Look below for the line containing "(R.FJL_CTAB_T_HI_T e) (t / 2 ^ 32)". Reproduce it and every line after it exactly, and nothing more.

------ INPUT FOR THIS TASK ------

-- ==== Sys2Proof/Machine/Ingest.lean ====
section
/-! DEFINITION. Image ingest (R141-R149), the job store's operations (R152-R156), the band feeders and inflate engines
(R150, R151, R157-R159), and CRC unit 3 (R163). -/

namespace Sys2Proof.Machine

def Mach.onPeat (m : Mach) (f : Peat → Peat) : Mach := { m with peat := f m.peat }

/-! ## Descriptors (Table 5.2) -/

def Ingest.w (i : Ingest) (k : Nat) : Word := i.desc.getD k 0
def Ingest.addr (i : Ingest) : Nat := (i.w 0).toNat + (i.w 1).toNat * 2 ^ 32
def Ingest.len (i : Ingest) : Nat := (i.w 2).toNat
/-- FORM = 1: a Peat band. -/
def Ingest.isPeat (i : Ingest) : Bool := bitOf (i.w 3).toNat 27
def Ingest.rcrcen (i : Ingest) : Bool := bitOf (i.w 3).toNat 28
/-- SPACE = 1: ADDR is an internal DRAM address. -/
def Ingest.inDram (i : Ingest) : Bool := bitOf (i.w 3).toNat 29
def Ingest.nlines (i : Ingest) : Nat := bitsOf (i.w 4) 16 10
def Ingest.width (i : Ingest) : Nat := bitsOf (i.w 4) 30 17
/-- RAWLEN of the band: NLINES x WIDTH / 2. -/
def Ingest.rawLen (i : Ingest) : Nat := i.nlines * i.width / 2

/-- Words of little-endian bytes. -/
def bytesWords (n : Nat) (bs : List Byte) : List Word :=
  (List.range n).map fun i => BitVec.ofNat 32 (leNat ((bs.drop (4 * i)).take 4))

/-- The bound of R140 on a DEFLATE payload. -/
def deflateBound (rawLen : Nat) : Nat := rawLen + 5 * ceilDiv rawLen 65535

/-- The first failing check of step 1 of R142, 0 when none fails. -/
def descCode (m : Mach) (i : Ingest) : Nat :=
  if m.nStn ≤ i.stn then 0x0B
  else if bitsOf (i.w 3) 31 30 != 0 || bitOf (i.w 4).toNat 31 || i.w 7 != 0 || i.addr % 64 != 0
      || (i.inDram && (i.addr < 0x0400000000 || 0x0400000000 + dramMib m * 2 ^ 20 ≤ i.addr)) then 0x03
  else if i.nlines = 0 || 64 < i.nlines || i.width % 2 != 0 || i.width < 2 || 15616 < i.width
      || (if i.isPeat then i.len < 36 || 36 + deflateBound i.rawLen < i.len else i.len != i.rawLen) then 0x04
  else if !i.isPeat && !i.rcrcen && m.on R.PEAT_CTL_RCRCREQ then 0x02
  else 0

/-! ## Classification (R144) -/

/-- The record in QUEUED through FUSED with a SID. -/
def liveRec (m : Mach) (sid : Sid) : Option Nat := (recsIn (·.live) m).find? fun r => (m.sheet r).sid == sid

/-- A copy of a band is present: in the job store, or, of an earlier raw band that no purge has released, on its way
through a deflate engine (Table 5.6). -/
def copies (m : Mach) (sid : Sid) (stn k : Nat) : List Band :=
  let held := match m.entry sid with | some e => e.bands | none => []
  let coming := m.peat.ingest.filterMap fun i =>
    match i.stage, i.band with
    | .wait, some b => if i.sid == sid && b.raw && !i.purged then some b else none
    | .engine _, some b => if i.sid == sid && b.raw && !i.purged then some b else none
    | _, _ => none
  (held ++ coming).filter fun b => b.stn == stn && b.band == k

/-- Station s is blanking the sheet from its run-out on (R40, Table 5.5 row 2). -/
def blanking (sh : Sheet) (s : Nat) : Bool :=
  let l := tget {} s sh.legs
  sh.spoil && (l.blankFrom.isSome || l.blankNext)

/-- The first row of Table 5.5 that applies: its code, or 0 for a band that is taken. -/
def classify (m : Mach) (i : Ingest) : Nat :=
  let sid := i.sid
  let s := i.stn
  let k := i.bandNo
  let cs := copies m sid s k
  match liveRec m sid with
  | some r =>
    let sh := m.sheet r
    if sh.reimg then 0x08
    else if blanking sh s then 0x05
    else if sh.earlyRule && k < sh.nextDl.getD s 0 then 0x05
    else if sh.state == .transferred || sh.state == .fused then 0x05
    else if cs.any fun b => b.fits sh then 0x06
    else 0
  | none =>
    if !cs.isEmpty then 0x06
    else if (recsIn (·.terminal) m).any fun r => (m.sheet r).sid == sid then 0x05
    else
      let last : Sid := BitVec.ofNat 24 (m.get R.SLU_LASTSID_SID)
      if !sidLater sid last then 0x05
      else if m.get R.PEAT_AHEAD < (sid - last).toNat then 0x07
      else 0

/-! ## Taking descriptors -/

/-- Replaces descriptor n. -/
def Mach.setIngest (m : Mach) (n : Nat) (i : Ingest) : Mach :=
  m.onPeat fun p => { p with ingest := p.ingest.set n i }

/-- A descriptor is still on its way to step 3 or in it. -/
def Stage.early : Stage → Bool
  | .room | .transfer _ => true
  | _ => false

/-- The unit may take a further descriptor: no completion waits at the head, and the channel's two sets are not both
taken (R142). -/
def mayTake (m : Mach) : Bool :=
  m.on R.PEAT_CTL_EN && domUp 11 m
    && (match m.peat.ingest with | i :: _ => i.stage != .post | [] => true)
    && (m.peat.ingest.filter fun i => i.stage.early).length < 2

/-- INGEST_DESCRIPTOR (R142 step 1). -/
def opIngestDescriptor (mem : Mem) (m : Mach) : Mach :=
  if !mayTake m then m
  else match ringTake (m.get R.PEAT_CTL_INRING) 2 mem m with
    | (none, m) => m
    | (some bs, m) =>
      let i : Ingest := { desc := bytesWords 8 bs, stage := .room }
      let n := m.peat.ingest.length
      let m := m.onPeat fun p => { p with ingest := p.ingest ++ [i] }
      let c := descCode m i
      if c != 0 then ingestFail n c m
      else
        let c := classify m i
        if c != 0 then ingestFail n c m else m

/-- Store units that step 2 of R142 allocates. -/
def unitsWanted (m : Mach) (i : Ingest) : Nat :=
  if i.isPeat then ceilDiv (32 + (i.len - 36)) 4096
  else ceilDiv (32 + i.rawLen) 4096 + (if m.on R.PEAT_CTL_KEEPRAW then 0 else ceilDiv (32 + deflateBound i.rawLen) 4096)

/-- INGEST_ALLOCATE (R142 step 2): the first descriptor that waits for room gets its units, and its transfer starts
once no other is in transfer. -/
def opIngestAllocate (m : Mach) : Mach :=
  match m.peat.ingest.findIdx? (·.stage == .room) with
  | none => m
  | some n =>
    match m.peat.ingest[n]? with
    | none => m
    | some i =>
      let u := unitsWanted m i
      if (inTransfer m).isNone && u ≤ freeUnits m && usedIndex m < 131072 && domUp 11 m then
        let m := jsCount (m.setIngest n { i with units := u, stage := .transfer false, keepRaw := m.on R.PEAT_CTL_KEEPRAW })
        let c := m.get R.PEAT_CTL_INCH
        setCur c (if i.inDram then i.addr % 2 ^ 40 else hostToWindow i.addr) (m.set (R.DMA_STAT_STATE c) dRun)
      else m
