/-- Drops the ways that no HELLO has confirmed within 3 ms (R381). -/
def ageHop (now : Nat) : Option Hop → Option Hop
  | some h => if now ≤ h.at_.toNat + msTicks 3 then some h else none
  | none => none

/-- HELLO_TIMER (R380). -/
def opHelloTimer (m : Mach) : Mach :=
  if m.on R.FJL_CTL_EN && m.fjl.helloAt.toNat + msTicks 1 ≤ m.now then
    let f := helloFrame m
    let m := (m.send (.frame 0 f)).send (.frame 1 f)
    timePort (m.onFjl fun j =>
      { j with helloAt := m.clk.tick,
               routes := keepRoutes (j.routes.map fun r =>
                 (r.1, { r.2 with up := ageHop m.now r.2.up, down := ageHop m.now r.2.down })) })
  else m

/-- A HELLO with this node's own address and another unit ID has been seen within 3 ms. -/
def dupSeen (m : Mach) : Bool :=
  match m.fjl.dupAt with | some t => m.now ≤ t.toNat + msTicks 3 | none => false

/-- Learns the way to a node by a port. -/
def learn (p : Nat) (f : Frame) (m : Mach) : Mach :=
  let h : Option Hop := some { hops := 255 - f.hops, at_ := m.clk.tick }
  let tm := f.body.getD 3 0 != 0
  m.onFjl fun j =>
    let r := tget {} f.src j.routes
    { j with routes := tput f.src (if p = 0 then { r with up := h, master := tm } else { r with down := h, master := tm })
               j.routes }

/-- HELLO_FRAME (R380): it teaches a route and is forwarded; this node's own comes to an end here. -/
def opHelloFrame (p : Nat) (f : Frame) (good : Bool) (m : Mach) : Mach :=
  if !m.on R.FJL_CTL_EN then m
  else if !good then badCrc p m
  else if f.src == ownAddr m then
    let mineUid := f.body.getD 1 0 == Config.unitId.truncate 32 && f.body.getD 2 0 == (Config.unitId >>> 32).truncate 32
    if mineUid then m
    else
      let seen := dupSeen m
      let m := m.onFjl fun j => { j with dupAt := some m.clk.tick }
      when (!seen) (raise (0x200 + p) 0x0A 2) m
  else
    let m := when (0 < f.hops) (frameTx (1 - p) { f with hops := f.hops - 1 }) m
    timePort (learn p f m)

/-! ## Time transfer (R382, R383) -/

/-- TOFF. -/
def toff (m : Mach) : Nat := m.get R.FJL_TOFF_LO_TOFF + m.get R.FJL_TOFF_HI_TOFF * 2 ^ 32

/-- Sets TOFF, modulo 2^64. -/
def setToff (v : Int) (m : Mach) : Mach :=
  let n := uint 64 v
  (m.set R.FJL_TOFF_LO_TOFF n).set R.FJL_TOFF_HI_TOFF (n / 2 ^ 32)

/-- Domain time in TICK. -/
def domainNow (m : Mach) : Nat := (m.now + toff m) % 2 ^ 64

/-- Local TICK of a domain time. -/
def localOf (t : Nat) (m : Mach) : Nat := (t + 2 ^ 64 - toff m) % 2 ^ 64

/-- A stamp: domain time in 1/64 TICK, `sub` of them into the present TICK. -/
def stampNow (sub : Nat) (m : Mach) : Nat := domainNow m * 64 + sub % 64

/-- Three words of a stamp, and back. -/
def stampWords (t : Nat) : List Word := [BitVec.ofNat 32 t, BitVec.ofNat 32 (t / 2 ^ 32), BitVec.ofNat 32 (t / 2 ^ 64)]
def stampAt (b : List Word) (i : Nat) : Nat :=
  (b.getD i 0).toNat + (b.getD (i + 1) 0).toNat * 2 ^ 32 + (b.getD (i + 2) 0).toNat * 2 ^ 64

/-- A time frame to the neighbour. -/
def timeFrame (typ : Nat) (body : List Word) (m : Mach) : Frame :=
  { cls := 1, grp := false, bc := false, typ := typ, hops := 0, dst := 0, src := ownAddr m, lseq := 0, body := body }

/-- TIME_EXCHANGE_TIMER (R382): the request goes out, stamped `sub` 1/64 TICK into the present TICK. -/
def opTimeExchangeTimer (sub : Nat) (m : Mach) : Mach :=
  let tp := m.get R.FJL_PSTAT_TPORT
  if m.on R.FJL_CTL_EN && 0 < tp && m.fjl.reqAt.toNat + syncPeriod m ≤ m.now then
    let t1 := stampNow sub m
    frameTx (tp - 1) (timeFrame 0 (stampWords t1) m) (m.onFjl fun f => { f with t1 := some t1, reqAt := m.clk.tick })
  else m

/-- TIME_REQUEST_FRAME (R382): it arrives `sub` 1/64 TICK into the present TICK and is answered `turn` later. -/
def opTimeRequestFrame (p : Nat) (f : Frame) (good : Bool) (sub turn : Nat) (m : Mach) : Mach :=
  frameIn p f good (fun m =>
    let t2 := stampNow sub m
    frameTx p (timeFrame 1 (f.body.take 3 ++ stampWords t2 ++ stampWords (t2 + turn)) m) m) m

/-- Pulls domain time by TRIM, so that theta decays with a time constant of 8 exchanges, at no more than 100 ppm
(R383, log entry 31). -/
def pull (theta : Int) (m : Mach) : Mach :=
  let q := m.roundFree (theta * 2 ^ 32) (512 * syncPeriod m)
  trimTo (clampI (-429496) 429496 q.1) q.2

/-- Size of theta above 1 us, in 1/64 TICK. -/
def beyondUs (theta : Int) : Bool := 6400 < theta.natAbs

/-- One exchange in ACQUIRE (Table 14.2). -/
def acquireStep (theta : Int) (m : Mach) : Mach :=
  let ns := theta.natAbs * 10 ≤ m.get R.FJL_TWIN * 64
  let m := m.onFjl fun f => { f with acq := f.acq + 1, within := if ns then f.within + 1 else 0 }
  if 16 ≤ m.fjl.within then pull theta (setTime tTrack m)
  else if m.fjl.acq < 4 || m.fjl.toffSet then when (m.fjl.toffSet) (pull theta) m
  else if countIn (·.engaged) m = 0 then
    let q := m.roundFree (2 * theta + 64 - (if (2 * theta) % 128 = 64 then 64 else (2 * theta + 64) % 128)) 128
    let m := (setToff ((toff m : Int) + q.1) q.2).onFjl fun f => { f with toffSet := true }
    pull (theta - 64 * q.1) m
  else if beyondUs theta then
    when (!m.fjl.offSent) (fun m => raise 0x202 0x04 2 (m.onFjl fun f => { f with offSent := true })) m
  else pull theta m

/-- TIME_REPLY_FRAME (R382, R383): the reply arrives `sub` 1/64 TICK into the present TICK. -/
def opTimeReplyFrame (p : Nat) (f : Frame) (good : Bool) (sub : Nat) (m : Mach) : Mach :=
  frameIn p f good (fun m =>
    let t1 := stampAt f.body 0
    if m.fjl.t1 != some t1 || m.get R.FJL_PSTAT_TPORT != p + 1 then m
    else
      let t4 := stampNow sub m
      let d (a b : Nat) : Int := sint 70 ((a + 2 ^ 70 - b % 2 ^ 70) % 2 ^ 70)
      let q := m.roundFree (d (stampAt f.body 3) t1 - d t4 (stampAt f.body 6)) 2
      let theta := q.1
      let m := (q.2.setI R.FJL_THETA theta).onFjl fun j => { j with t1 := none, exAt := m.clk.tick }
      match m.get R.FJL_PSTAT_TSTATE with
      | 2 => acquireStep theta m
      | 3 => pull theta m
      | 4 => if beyondUs theta then acquireStep theta (enterAcquire m) else pull theta (setTime tTrack m)
      | _ => m) m

/-- TIME_HOLDOVER_TIMEOUT (R383): no valid exchange for 8 periods. -/
def opTimeHoldoverTimeout (m : Mach) : Mach :=
  if m.get R.FJL_PSTAT_TSTATE = tTrack && m.fjl.exAt.toNat + 8 * syncPeriod m ≤ m.now then enterHoldover m else m

/-- GROUP_TIME_TIMEOUT (R383): a group slave has been in HOLDOVER for GHOLD ms. -/
def opGroupTimeTimeout (m : Mach) : Mach :=
  if m.get R.FJL_PSTAT_TSTATE = tHoldover && groupRole m = 2 && !m.fjl.gtSent
      && m.fjl.holdAt.toNat + msTicks (m.get R.FJL_TWIN_GHOLD) ≤ m.now then
    raise 0x202 0x03 2 (m.onFjl fun f => { f with gtSent := true })
  else m

/-! ## Scheduled events (R384) -/

/-- The 64-bit number of two payload words. -/
def pairAt (b : List Word) (i : Nat) : Nat := (b.getD i 0).toNat + (b.getD (i + 1) 0).toNat * 2 ^ 32

/-- USER_FRAME (R384): scheduled for its domain time, or discarded as late. Payload: code, value, domain time. -/
def opUserFrame (p : Nat) (f : Frame) (good : Bool) (m : Mach) : Mach :=
  frameIn p f good (fun m =>
    let due := pairAt f.body 3
    if localOf due m < m.now then raise 0x202 0x0B 0 m
    else m.onFjl fun j =>
      { j with users := j.users ++ [{ due := due, code := (f.body.getD 0 0).toNat % 65536,
                                      value := BitVec.ofNat 64 (pairAt f.body 1) }] }) m

/-- The earliest of the USER events that wait. -/
def userFirst (m : Mach) : Option UserEv :=
  m.fjl.users.foldl (fun best u => match best with
    | none => some u
    | some b => if localOf u.due m < localOf b.due m then some u else best) none

/-- USER_EVENT_DUE (R384). -/
def opUserEventDue (m : Mach) : Mach :=
  match userFirst m with
  | none => m
  | some u =>
    if localOf u.due m ≤ m.now then
      let m := m.onFjl fun j => { j with users := j.users.erase u }
      let m := ((m.set (R.FJL_EVDATA_VAL 0) u.value.toNat).set (R.FJL_EVDATA_VAL 1) (u.value.toNat / 2 ^ 32)).set
        R.FJL_EVCODE_CODE u.code
      assertEvent 0x201 m
    else m

/-! ## Press groups (R385-R387) -/

/-- Local catch time of a catch-table entry. -/
def tableT (e : Nat) (m : Mach) : Nat := m.get (R.FJL_CTAB_T_LO_T e) + m.get (R.FJL_CTAB_T_HI_T e) * 2 ^ 32

/-- Of some entries, the one with the earliest T. -/
def earliestOf (es : List Nat) (m : Mach) : Option Nat :=
  es.foldl (fun best e => match best with
    | none => some e
    | some b => if tableT e m < tableT b m then some e else best) none

/-- The entry that a CATCH for a SID goes to (R385, R403): its own, an empty one, the earliest that has passed, or
the earliest. -/
def tableSlot (sid : Nat) (m : Mach) : Nat :=
  let all := List.range 64
  match all.find? fun e => m.on (R.FJL_CTAB_VALID e) && m.get (R.FJL_CTAB_SID e) == sid with
  | some e => e
  | none => match all.find? fun e => !m.on (R.FJL_CTAB_VALID e) with
    | some e => e
    | none => match earliestOf (all.filter fun e => tableT e m ≤ m.now) m with
      | some e => e
      | none => (earliestOf all m).getD 0

/-- CATCH_FRAME (R385): a slave enters the catch. Payload: SID, domain T. -/
def opCatchFrame (p : Nat) (f : Frame) (good : Bool) (m : Mach) : Mach :=
  frameIn p f good (fun m =>
    if groupRole m != 2 then m
    else
      let t := localOf (pairAt f.body 1) m
      if t < m.now then raise 0x202 0x0B 0 m
      else
        let sid := (f.body.getD 0 0).toNat % 2 ^ 24
        let e := tableSlot sid m
        let m := (((m.set (R.FJL_CTAB_SID e) sid).set (R.FJL_CTAB_VALID e) 1).set (R.FJL_CTAB_T_LO_T e) t).set
          (R.FJL_CTAB_T_HI_T e) (t / 2 ^ 32)
        assertEvent 0x200 (m.onFjl fun j => { j with armChecked := clrBit j.armChecked e })) m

------

RESULT.
          (R.FJL_CTAB_T_HI_T e) (t / 2 ^ 32)
        assertEvent 0x200 (m.onFjl fun j => { j with armChecked := clrBit j.armChecked e })) m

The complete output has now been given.